> **Work request**:
From the entries that follow, report every line in which "hcpu" occurs.

> **Provided data**:
++++
/-- No character but the ones of R54 is a digit. -/
theorem hexDigit_of_other {c : Char} (hdecimal : ∀ n < 10, c ≠ Char.ofNat (48 + n))
    (hletter : ∀ n < 6, c ≠ Char.ofNat (65 + n) ∧ c ≠ Char.ofNat (97 + n)) : hexDigit c = none := by
  have h0 : ¬ ('0'.toNat ≤ c.toNat ∧ c.toNat ≤ '9'.toNat) := fun ⟨hlow, hhigh⟩ => by
    obtain ⟨n, hn, hc⟩ := eq_ofNat_of_range (base := 48) (k := 10) hlow (Nat.lt_succ_of_le hhigh)
    exact hdecimal n hn hc
  have hA : ¬ ('A'.toNat ≤ c.toNat ∧ c.toNat ≤ 'F'.toNat) := fun ⟨hlow, hhigh⟩ => by
    obtain ⟨n, hn, hc⟩ := eq_ofNat_of_range (base := 65) (k := 6) hlow (Nat.lt_succ_of_le hhigh)
    exact (hletter n hn).1 hc
  have ha : ¬ ('a'.toNat ≤ c.toNat ∧ c.toNat ≤ 'f'.toNat) := fun ⟨hlow, hhigh⟩ => by
    obtain ⟨n, hn, hc⟩ := eq_ofNat_of_range (base := 97) (k := 6) hlow (Nat.lt_succ_of_le hhigh)
    exact (hletter n hn).2 hc
  rw [hexDigit, if_neg h0, if_neg hA, if_neg ha]

theorem hexDigits_one {a : Char} {x : Nat} (h : hexDigit a = some x) : hexDigits [a] = some (BitVec.ofNat 8 x) := by
  simp [hexDigits, h]

theorem hexDigits_two {a c : Char} {x y : Nat} (hx : hexDigit a = some x) (hy : hexDigit c = some y) :
    hexDigits [a, c] = some (BitVec.ofNat 8 (16 * x + y)) := by
  simp [hexDigits, hx, hy]

/-- A spelling that is empty, longer than two characters, or holds a character that is no digit. -/
theorem hexDigits_none {s : List Char} (h : s.length = 0 ∨ 2 < s.length ∨ ∃ c ∈ s, hexDigit c = none) :
    hexDigits s = none := by
  match s with
  | [] => rfl
  | [a] =>
    have ha : hexDigit a = none := by simpa using h
    simp [hexDigits, ha]
  | [a, b] =>
    obtain ha | hb : hexDigit a = none ∨ hexDigit b = none := by simpa using h
    · simp [hexDigits, ha]
    · cases ha : hexDigit a <;> simp [hexDigits, ha, hb]
  | _ :: _ :: _ :: _ => rfl

theorem parseHexByte_of_digits {s : List Char} {b : Byte} (h : hexDigits s = some b) (ext : HexParseExt) :
    parseHexByte ext s = some b := by
  simp [parseHexByte, h]

theorem parseHexByte_of_other {s : List Char} (h : hexDigits s = none) (ext : HexParseExt) :
    parseHexByte ext s = ext s := by
  simp [parseHexByte, h]

/-- Settles O60: the value of one or two digits is below 256, so no bit of it is lost in a byte, and every other
spelling goes to the parameter. -/
theorem hexadecimalOperands : Obligations.HexadecimalOperands := by
  refine ⟨fun ext a x hx ha => ?one, fun ext a c x hx y hy ha hc => ?two, by decide, by decide,
    fun c => hexDigit_of_other, fun ext s h => parseHexByte_of_other (hexDigits_none h) ext⟩
  case one =>
    exact ⟨_, parseHexByte_of_digits (hexDigits_one ha) ext, Nat.mod_eq_of_lt (by omega)⟩
  case two =>
    exact ⟨_, parseHexByte_of_digits (hexDigits_two ha hc) ext, Nat.mod_eq_of_lt (by omega)⟩

end Sys2Proof
end

section
/-! PROOFS. What no instruction touches and what none depends on (40_step_nop.md R81, R83, R84; 44_halt_sequencer.md
R121): a fault leaves the whole state, NOP leaves all but `PC`, and the step has no history. -/

namespace Sys2Proof.Machine

/-! ### Faults and the environment (R80, R81) -/

/-- No instruction writes the parameter, the reset input or the sequencer. -/
theorem envKept_stateAfter (i : Instr) (s : State) : EnvKept s (stateAfter i s) := ⟨rfl, rfl, rfl⟩

/-- An instruction answers a fault exactly when R134 gives it one. -/
theorem outcomeOf_eq_fault_iff (i : Instr) (k : FaultKind) : outcomeOf i = .fault k ↔ faultOf i = some k := by
  unfold outcomeOf
  cases faultOf i with
  | some k' => simp
  | none => cases isHalt i <;> simp

/-- Settles O35: a fault in the outcome is a fault of R134, which is raised without an effect. -/
theorem aFaultChangesNothing : Obligations.AFaultChangesNothing := by
  intro i s t k hexec houtcome
  cases (exec_eq i s).symm.trans hexec
  have hcpu : (stateAfter i s).cpu = s.cpu :=
    cpuAfter_of_fault (by simp [(outcomeOf_eq_fault_iff i k).mp houtcome]) s
  rw [hcpu]
  exact ⟨rfl, rfl, rfl, rfl, rfl, fun j => congrArg (CpuState.cell · j) hcpu, envKept_stateAfter i s⟩
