-- ==== Sys2Proof/Machine/Operands.lean ====
section
/-! DEFINITION. The operand form that has a meaning of its own: CONSTRUCT's configuration operands with
the check of their bounds (R97, R140, R180). SINK's byte sequence is taken as it is, by the buffer
primitives (R101, R142), and no other command has an operand (R95). -/

namespace Sys2Proof.Machine

/-- The bounds an encoder's CONSTRUCT checks, all together (R140). -/
abbrev legalEncoder (c : Cfg) : Prop :=
  4 ≤ c.windowBits ∧ c.windowBits ≤ 15 ∧ 3 ≤ c.lookaheadBits ∧ c.lookaheadBits + 1 ≤ c.windowBits ∧
    2 ^ c.lookaheadBits ≤ c.ibs ∧ 1 ≤ c.obs

/-- The bounds a decoder's CONSTRUCT checks, all together (R180). -/
abbrev legalDecoder (c : Cfg) : Prop :=
  4 ≤ c.windowBits ∧ c.windowBits ≤ 15 ∧ 3 ≤ c.lookaheadBits ∧ c.lookaheadBits + 1 ≤ c.windowBits ∧
    1 ≤ c.ibs ∧ 1 ≤ c.obs

/-- The configuration an encoder's CONSTRUCT operands ask for, or none when a bound fails (R140). -/
def encoderCfg (w l ibs obs : Nat) : Option Cfg :=
  if legalEncoder ⟨w, l, ibs, obs⟩ then some ⟨w, l, ibs, obs⟩ else none

/-- The configuration a decoder's CONSTRUCT operands ask for, or none when a bound fails (R180). -/
def decoderCfg (w l ibs obs : Nat) : Option Cfg :=
  if legalDecoder ⟨w, l, ibs, obs⟩ then some ⟨w, l, ibs, obs⟩ else none

end Sys2Proof.Machine
end

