-- ==== Sys2Proof/Machine/EncCommands.lean ====
section
/-! DEFINITION. The six port commands of the encoder (R140 to R146). -/

namespace Sys2Proof.Machine

/-- The most handler steps one encoder POLL runs (R160), B = IBS. -/
def encPollBound (c : Cfg) : Nat :=
  8 * (c.ibs + 1) * (4 + (c.windowBits + 7) / 8 + (c.lookaheadBits + 7) / 8) + 4

/-- POLL's loop (R144), at most `fuel` rounds of it. -/
def encPollLoop (p : Params) : Nat → Encoder → Res (Encoder × Result)
  | 0, _ => .error .loopBoundExceeded
  | fuel + 1, e =>
    if e.state = .notFull ∨ e.state = .done then .ok (e, .pollEmpty)
    else do
      let e' ← encHandler e.state p e
      if e'.state = e.state ∧ e'.outSize = e'.cfg.obs then return (e', .pollMore)
      encPollLoop p fuel e'

/-- POLL on an encoder instance (R144): the bound's steps and the round that answers. -/
def encPoll (p : Params) (e : Encoder) : Res (Encoder × Result) :=
  encPollLoop p (encPollBound e.cfg + 1) e

/-- SINK on an encoder instance (R142, R143). DESIGN CHOICE: MISUSE is a value (R224), log entry 6,
unsafe for claims about correct hosts. -/
def encSink (data : List Byte) (_ : Params) (e : Encoder) : Res (Encoder × Result) :=
  if ¬ e.accepting then .ok (e, .misuse)
  else do
    let space ← minus e.cfg.ibs e.inputSize
    let taken := data.take space
    let hbuf ← writeRun e.cfg.hbufSize e.hbuf (e.cfg.window + e.inputSize) taken
    let e := { e with hbuf := hbuf, inputSize := e.inputSize + taken.length,
                      state := if taken.length = space then .filled else e.state }
    return (e, .accepted taken.length)

/-- FINISH on an encoder instance (R145). -/
def encFinish (_ : Params) (e : Encoder) : Res (Encoder × Result) :=
  let e := Encoder.setFinishing e
  .ok (e, if e.state = .done then .done else .more)

/-- DRAIN on an encoder instance (R146). -/
def encDrain (_ : Params) (e : Encoder) : Res (Encoder × Result) := do
  let (bytes, e) ← Encoder.takeAll e
  return (e, .drained bytes)

/-- RESET on an encoder instance (R141): everything but CFG returns to its reset value. -/
def encReset (_ : Params) (e : Encoder) : Res (Encoder × Result) := .ok (Encoder.initial e.cfg, .ok)

/-! ### Meanings -/

/-- ENC.CONSTRUCT (R140): a new instance in its reset state, or CONFIG_ERROR and no instance,
DEDUCED for a port that had one, log entry 7, unsafe. -/
def execEncConstruct (w l ibs obs : Nat) (s : State) : Host.Outcome State Fault Refusal :=
  match encoderCfg w l ibs obs with
  | some cfg => .next ((s.setEnc (some (Encoder.initial cfg))).respond .encoder .ok)
  | none => .next ((s.setEnc none).respond .encoder .configError)

/-- ENC.RESET (R141). -/
def execEncReset (s : State) : Host.Outcome State Fault Refusal := encCommand encReset s

/-- ENC.SINK (R142, R143). -/
def execEncSink (data : List Byte) (s : State) : Host.Outcome State Fault Refusal :=
  encCommand (encSink data) s

/-- ENC.POLL (R144). -/
def execEncPoll (s : State) : Host.Outcome State Fault Refusal := encCommand encPoll s

/-- ENC.DRAIN (R146). -/
def execEncDrain (s : State) : Host.Outcome State Fault Refusal := encCommand encDrain s

/-- ENC.FINISH (R145). -/
def execEncFinish (s : State) : Host.Outcome State Fault Refusal := encCommand encFinish s

end Sys2Proof.Machine
end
++++
> **Solved problem**:
  have hcpu : (stateAfter i s).cpu = s.cpu :=
  rw [hcpu]
  exact ⟨rfl, rfl, rfl, rfl, rfl, fun j => congrArg (CpuState.cell · j) hcpu, envKept_stateAfter i s⟩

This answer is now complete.